2. Benchmark solution#
2.1. Calculation method used for the reference solution#
The reference solution is the one given in sheet SDLL02 /89 of the guide VPCS which presents the calculation method as follows:
By the dynamic stiffness method, it is shown that the folded beam admits double frequencies, solution of:
\(\begin{array}{ccc}\mathrm{cos}(\lambda )\mathrm{=}0& \mathrm{\Rightarrow }& {\lambda }_{i}\mathrm{=}(\mathrm{2i}\mathrm{-}1)\frac{\pi }{2}\\ {f}_{i}\mathrm{=}\frac{1}{2\pi }\frac{{\lambda }_{i}^{2}}{{L}^{2}}\sqrt{\frac{{\mathit{EI}}_{z}}{\rho A}}& & i\mathrm{=}\mathrm{1,}\mathrm{2,}\mathrm{...}\end{array}\)

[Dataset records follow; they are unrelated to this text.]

theorem ackWrite_kept {a a0 a1} (g0 : Kept a a1.1) : Kept a (ackWrite a0 a1).1 := by
  unfold ackWrite
  try dsimp only
  exact (ite_kept (touch_kept g0) g0)

theorem refuseEngine_kept {a a0 a1 a2 a3 a4} (g0 : Kept a a4) : Kept a (refuseEngine a0 a1 a2 a3 a4) := by
  unfold refuseEngine
  try dsimp only
  exact (capture_kept (setObj_kept g0))

theorem useFree_kept {a a0} (g0 : Kept a a0) : Kept a (useFree a0) := by
  unfold useFree
  try dsimp only
  exact (upd_free_kept g0)

theorem setParked_kept {a a0 a1 a2} (g0 : Kept a a2) : Kept a (setParked a0 a1 a2) := by
  unfold setParked
  try dsimp only
  exact (upd_sy_kept g0)

theorem whenLive_kept {a a0 a1} (g0 : Kept a a0) (g1 : ∀ y0, Kept a y0 → Kept a (a1 y0)) : KeptOut a (whenLive a0 a1) := by
  unfold whenLive
  try dsimp only
  exact (next_kept (ite_kept (g1 _ g0) g0))

theorem whenFree_kept {a a0 a1 a2 a3} (g0 : Kept a a2) (g1 : ∀ y0, Kept a y0 → Kept a (a3 y0)) : KeptOut a (whenFree a0 a1 a2 a3) := by
  unfold whenFree
  try dsimp only
  exact (whenLive_kept g0 (fun _ h0 => (ite_kept h0 (ite_kept (g1 _ h0) (setParked_kept h0)))))

theorem refuseQuiet_kept {a a0 a1 a2} (g0 : Kept a a2) : Kept a (refuseQuiet a0 a1 a2) := by
  unfold refuseQuiet
  try dsimp only
  exact (setObj_kept g0)

theorem restampCaptures_kept {a a0} (g0 : Kept a a0) : Kept a (restampCaptures a0) := by
  unfold restampCaptures
  try dsimp only
  exact (upd_alm_kept g0)

theorem emit_kept {a a0 a1} (g0 : Kept a a1) : Kept a (emit a0 a1) := by
  unfold emit
  try dsimp only
  exact (upd_out_kept g0)

theorem refreshPin_kept {a a0 a1} (g0 : Kept a a1) : Kept a (refreshPin a0 a1) := by
  unfold refreshPin
  try dsimp only
  exact (by (try dsimp only); first | (split; exact (upd_io_kept g0); exact (ite_kept g0 (emit_kept (upd_io_kept g0)))) | (split <;> first | exact (upd_io_kept g0) | exact (ite_kept g0 (emit_kept (upd_io_kept g0)))))

theorem updateActive_kept {a a0} (g0 : Kept a a0) : Kept a (updateActive a0) := by
  unfold updateActive
  try dsimp only
  exact (ite_kept g0 (setObj_kept (upd_pt_kept g0)))

theorem settleFlips_kept {a a0} (g0 : Kept a a0) : Kept a (settleFlips a0) := by
  unfold settleFlips
  try dsimp only
  exact (foldl_kept (fun _ _ h0 => (by (try dsimp only); first | (split; exact h0; exact (ite_kept (freeFrameAt_kept h0) h0)) | (split <;> first | exact h0 | exact (ite_kept (freeFrameAt_kept h0) h0)))) g0)

theorem passCycle_kept {a a0} (g0 : Kept a a0) : Kept a (passCycle a0) := by
  unfold passCycle
  try dsimp only
  exact (updateActive_kept (upd_now_kept (settleFlips_kept g0)))

theorem satAddObj_kept {a a0 a1 a2} (g0 : Kept a a2) : Kept a (satAddObj a0 a1 a2) := by
  unfold satAddObj
  try dsimp only
  exact (setObj_kept g0)

theorem setPcie_kept {a a0 a1 a2} (g0 : Kept a a2) : Kept a (setPcie a0 a1 a2) := by
  unfold setPcie
  try dsimp only
  exact (upd_io_kept g0)

theorem notePosted_kept {a a0 a1} (g0 : Kept a a1) : Kept a (notePosted a0 a1) := by
  unfold notePosted
  try dsimp only
  exact (setPcie_kept g0)

theorem sendMsix_kept {a a0 a1 a2} (g0 : Kept a a2) : Kept a (sendMsix a0 a1 a2) := by
  unfold sendMsix
  try dsimp only
  exact (ite_kept (emit_kept (notePosted_kept g0)) (ite_kept g0 (setPcie_kept g0)))

theorem refreshPins_kept {a a0} (g0 : Kept a a0) : Kept a (refreshPins a0) := by
  unfold refreshPins
  try dsimp only
  exact (foldl_kept (fun _ _ h0 => (refreshPin_kept h0)) g0)

theorem setCisternState_kept {a a0 a1} (g0 : Kept a a1) : Kept a (setCisternState a0 a1) := by
  unfold setCisternState
  try dsimp only
  exact (refreshPins_kept (setObj_kept g0))

theorem noteFlip_kept {a a0 a1 a2 a3} (g0 : Kept a a3) : Kept a (noteFlip a0 a1 a2 a3) := by
  unfold noteFlip
  try dsimp only
  exact (upd_now_kept g0)

theorem setRing_kept {a a0 a1 a2} (g0 : Kept a a2) : Kept a (setRing a0 a1 a2) := by
  unfold setRing
  try dsimp only
  exact (upd_io_kept g0)

theorem perfAdd_kept {a a0 a1 a2} (g0 : Kept a a2) : Kept a (perfAdd a0 a1 a2) := by
  unfold perfAdd
  try dsimp only
  exact (ite_kept g0 (setObj_kept (upd_now_kept g0)))

theorem setWatched_kept {a a0 a1 a2} (g0 : Kept a a2) : Kept a (setWatched a0 a1 a2) := by
  unfold setWatched
  try dsimp only
  exact (upd_st_kept g0)

theorem setPort_kept {a a0 a1 a2} (g0 : Kept a a2) : Kept a (setPort a0 a1 a2) := by
  unfold setPort
  try dsimp only
  exact (upd_io_kept g0)

theorem retireFrame_kept {a a0 a1} (g0 : Kept a a1) : Kept a (retireFrame a0 a1) := by
  unfold retireFrame
  try dsimp only
  exact (setFrame_kept g0)

theorem setLatches_kept {a a0 a1 a2} (g0 : Kept a a2) : Kept a (setLatches a0 a1 a2) := by
  unfold setLatches
  try dsimp only
  exact (upd_latches_kept g0)

theorem answer_kept {a a0 a1 a2} (g0 : Kept a a2) : Kept a (answer a0 a1 a2) := by
  unfold answer
  try dsimp only
  exact (emit_kept (setLatches_kept g0))

theorem absentRead_kept {a a0 a1} (g0 : Kept a a1) : Kept a (absentRead a0 a1) := by
  unfold absentRead
  try dsimp only
  exact (answer_kept (addObj_kept g0))

theorem setPart_kept {a a0 a1 a2} (g0 : Kept a a2) : Kept a (setPart a0 a1 a2) := by
  unfold setPart
  try dsimp only
  exact (upd_pt_kept g0)

theorem dropPage_kept {a a0 a1} (g0 : Kept a a1) : Kept a (dropPage a0 a1) := by
  unfold dropPage
  try dsimp only
  exact (ite_kept (freeFrameAt_kept g0) (retireFrame_kept g0))

theorem setSeq_kept {a a0 a1 a2} (g0 : Kept a a2) : Kept a (setSeq a0 a1 a2) := by
  unfold setSeq
  try dsimp only
  exact (upd_st_kept g0)

theorem updPart_kept {a a0 a1 a2} (g0 : Kept a a2) : Kept a (updPart a0 a1 a2) := by
  unfold updPart
  try dsimp only
  exact (setPart_kept g0)

theorem deferEvent_kept {a a0 a1 a2} (g0 : Kept a a2) : Kept a (deferEvent a0 a1 a2) := by
  unfold deferEvent
  try dsimp only
  exact (updPart_kept (upd_now_kept g0))

theorem unpinFrame_kept {a a0 a1} (g0 : Kept a a1) : Kept a (unpinFrame a0 a1) := by
  unfold unpinFrame
  try dsimp only
  exact (ite_kept (freeFrameAt_kept g0) (setFrame_kept g0))

theorem perfCount_kept {a a0 a1 a2 a3} (g0 : Kept a a3) : Kept a (perfCount a0 a1 a2 a3) := by
  unfold perfCount
  try dsimp only
  exact (foldl_kept (fun _ _ h0 => (ite_kept (perfAdd_kept h0) h0)) g0)

theorem setPageMap_kept {a a0 a1 a2 a3} (g0 : Kept a a3) : Kept a (setPageMap a0 a1 a2 a3) := by
  unfold setPageMap
  try dsimp only
  exact (upd_tl_kept g0)

theorem setField_kept {a a0 a1 a2 a3 a4} (g0 : Kept a a4) : Kept a (setField a0 a1 a2 a3 a4) := by
  unfold setField
  try dsimp only
  exact (setObj_kept g0)

theorem setTag_kept {a a0 a1 a2} (g0 : Kept a a2) : Kept a (setTag a0 a1 a2) := by
  unfold setTag
  try dsimp only
  exact (upd_ci_kept g0)

theorem countLines_kept {a a0 a1 a2 a3} (g0 : Kept a a3) : Kept a (countLines a0 a1 a2 a3) := by
  unfold countLines
  try dsimp only
  exact (ite_kept (ite_kept g0 (perfCount_kept g0)) (perfCount_kept (ite_kept g0 (perfCount_kept g0))))

theorem readMembers_kept {a a0 a1 a2} (g0 : Kept a a2) : Kept a (readMembers a0 a1 a2) := by
  unfold readMembers
  try dsimp only
  exact (foldl_kept (fun _ _ h0 => (ite_kept h0 (countLines_kept h0))) g0)

theorem writeLine_kept {a a0 a1 a2} (g0 : Kept a a2) : Kept a (writeLine a0 a1 a2) := by
  unfold writeLine
  try dsimp only
  exact (ite_kept (ite_kept (upd_ci_kept (readMembers_kept g0)) (countLines_kept g0)) (countLines_kept (ite_kept (upd_ci_kept (readMembers_kept g0)) (countLines_kept g0))))

theorem writeLines_kept {a a0 a1 a2} (g0 : Kept a a2) : Kept a (writeLines a0 a1 a2) := by
  unfold writeLines
  try dsimp only
  exact (ite_kept (foldl_kept (fun _ _ h0 => (writeLine_kept h0)) g0) (countLines_kept (countLines_kept g0)))

theorem readLines_kept {a a0 a1 a2} (g0 : Kept a a2) : Kept a (readLines a0 a1 a2) := by
  unfold readLines
  try dsimp only
  exact (ite_kept (foldl_kept (fun _ _ h0 => (ite_kept (readMembers_kept h0) (countLines_kept h0))) g0) (countLines_kept g0))

theorem copyLines_kept {a a0 a1 a2} (g0 : Kept a a2) : Kept a (copyLines a0 a1 a2) := by
  unfold copyLines
  try dsimp only
  exact (writeLines_kept (readLines_kept g0))

theorem setC_kept {a a0 a1 a2} (g0 : Kept a a2) : Kept a (setC a0 a1 a2) := by
  unfold setC
  try dsimp only
  exact (upd_ci_kept g0)

theorem skipMove_kept {a a0 a1 a2 a3} (g0 : Kept a a3) : Kept a (skipMove a0 a1 a2 a3).2 := by
  unfold skipMove
  try dsimp only
  exact (by (try dsimp only); first | (split; exact (ite_snd_kept (snd_kept (by (try dsimp only); first | (split; exact (setC_kept g0); exact g0) | (split <;> first | exact (setC_kept g0) | exact g0))) (snd_kept g0)); exact (snd_kept g0)) | (split <;> first | exact (ite_snd_kept (snd_kept (by (try dsimp only); first | (split; exact (setC_kept g0); exact g0) | (split <;> first | exact (setC_kept g0) | exact g0))) (snd_kept g0)) | exact (snd_kept g0)))

theorem setVersions_kept {a a0 a1 a2 a3} (g0 : Kept a a3) : Kept a (setVersions a0 a1 a2 a3) := by
  unfold setVersions
  try dsimp only
  exact (upd_ci_kept g0)

theorem undoSwitch_kept {a a0 a1 a2} (g0 : Kept a a2) : Kept a (undoSwitch a0 a1 a2) := by
  unfold undoSwitch
  try dsimp only
  exact (by (try dsimp only); first | (split; exact (upd_now_kept (setC_kept (setC_kept (setVersions_kept g0)))); exact g0) | (split <;> first | exact (upd_now_kept (setC_kept (setC_kept (setVersions_kept g0)))) | exact g0))

theorem skipMoves_kept {a a0 a1 a2} (g0 : Kept a a2) : Kept a (skipMoves a0 a1 a2) := by
  unfold skipMoves
  try dsimp only
  exact (upd_ci_kept (skipMove_kept (upd_ci_kept (skipMove_kept (undoSwitch_kept g0)))))

theorem freeTag_kept {a a0 a1} (g0 : Kept a a1) : Kept a (freeTag a0 a1) := by
  unfold freeTag
  try dsimp only
  exact (upd_ci_kept g0)

theorem freeSlotAt_kept {a a0 a1} (g0 : Kept a a1) : Kept a (freeSlotAt a0 a1) := by
  unfold freeSlotAt
  try dsimp only
  exact (setC_kept (setVersions_kept g0))

theorem retireSlot_kept {a a0 a1 a2 a3} (g0 : Kept a a3) : Kept a (retireSlot a0 a1 a2 a3) := by
  unfold retireSlot
  try dsimp only
  exact (ite_kept (setC_kept g0) g0)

For a rectangular cross section, we obtain:
\({f}_{i}\mathrm{=}{(\mathrm{2i}\mathrm{-}1)}^{2}\pi \frac{R}{{\mathrm{8L}}^{2}}\sqrt{\frac{E}{12\rho }}\) \(i=\mathrm{1,}\mathrm{2,}\mathrm{...}\)
This formulation neglects shear force and rotational inertia deformations (Euler-Bernoulli beam).
For clean modes, the shapes are given in guide VPCS. They are normalized to 1 or —1 at the point of greatest amplitude. We only get results for modes 1, 2, 3, 3, 4, 7, and 8. For example, the shapes of the first two eigenmodes are as follows:
Note:
In Code_Aster, when an eigenvalue is multiple, the eigenmodes associated with this eigenvalue, even if they are normalized and orthogonal two by two, are, a prima facie, unpredictable. At the moment, we do not know how to test the form of a multiple mode.
2.2. Benchmark results#
The reference results are the first eight natural frequencies.
2.3. Uncertainty about the solution#
There is no uncertainty about the solution because it is analytical.
2.4. Bibliographical references#
PIRANDA J.: Courses and Tutorials in Structural Vibrations - Mechanical Option - National School of Mechanics and Micromechanics - Laboratory of Applied Mechanics - Besançon (France (1983).)